### TASK BRIEF
Copy out each line from the start of the material below until the line with "namespace Sys2Proof.Machine", that line included.

─── MATERIAL SUPPLIED ───

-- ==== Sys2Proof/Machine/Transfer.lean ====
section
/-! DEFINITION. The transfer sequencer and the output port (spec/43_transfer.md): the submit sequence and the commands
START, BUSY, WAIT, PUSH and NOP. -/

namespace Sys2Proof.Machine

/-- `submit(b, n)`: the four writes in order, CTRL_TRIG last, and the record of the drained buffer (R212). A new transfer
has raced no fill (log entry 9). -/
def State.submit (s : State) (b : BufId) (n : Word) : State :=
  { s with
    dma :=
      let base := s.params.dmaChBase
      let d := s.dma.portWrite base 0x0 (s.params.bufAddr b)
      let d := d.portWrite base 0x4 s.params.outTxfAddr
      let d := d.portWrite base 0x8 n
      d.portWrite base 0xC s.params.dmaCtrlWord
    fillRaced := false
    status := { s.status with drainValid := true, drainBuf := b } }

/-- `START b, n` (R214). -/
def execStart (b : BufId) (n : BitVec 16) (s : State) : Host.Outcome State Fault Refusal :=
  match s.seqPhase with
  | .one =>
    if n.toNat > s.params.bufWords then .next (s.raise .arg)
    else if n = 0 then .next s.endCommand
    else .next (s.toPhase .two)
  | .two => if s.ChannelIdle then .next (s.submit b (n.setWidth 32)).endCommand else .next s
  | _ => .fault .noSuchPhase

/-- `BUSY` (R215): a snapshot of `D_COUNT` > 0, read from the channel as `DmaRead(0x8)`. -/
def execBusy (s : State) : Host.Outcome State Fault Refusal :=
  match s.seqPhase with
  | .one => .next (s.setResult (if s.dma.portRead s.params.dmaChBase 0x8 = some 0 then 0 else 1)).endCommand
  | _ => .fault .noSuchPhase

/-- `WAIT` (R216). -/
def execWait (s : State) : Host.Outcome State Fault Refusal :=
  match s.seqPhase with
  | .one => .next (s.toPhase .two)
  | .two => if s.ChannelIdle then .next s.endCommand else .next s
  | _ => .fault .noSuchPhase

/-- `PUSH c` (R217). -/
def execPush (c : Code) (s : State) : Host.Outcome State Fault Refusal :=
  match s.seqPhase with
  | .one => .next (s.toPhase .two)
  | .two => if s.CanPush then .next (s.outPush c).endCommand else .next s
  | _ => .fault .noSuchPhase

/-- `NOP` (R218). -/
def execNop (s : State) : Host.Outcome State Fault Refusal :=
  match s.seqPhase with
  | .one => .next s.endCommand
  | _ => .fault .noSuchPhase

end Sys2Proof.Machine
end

───

### RESULT FOR THIS EXERCISE
-- ==== Sys2Proof/Machine/Transfer.lean ====
section
/-! DEFINITION. The transfer sequencer and the output port (spec/43_transfer.md): the submit sequence and the commands
START, BUSY, WAIT, PUSH and NOP. -/

namespace Sys2Proof.Machine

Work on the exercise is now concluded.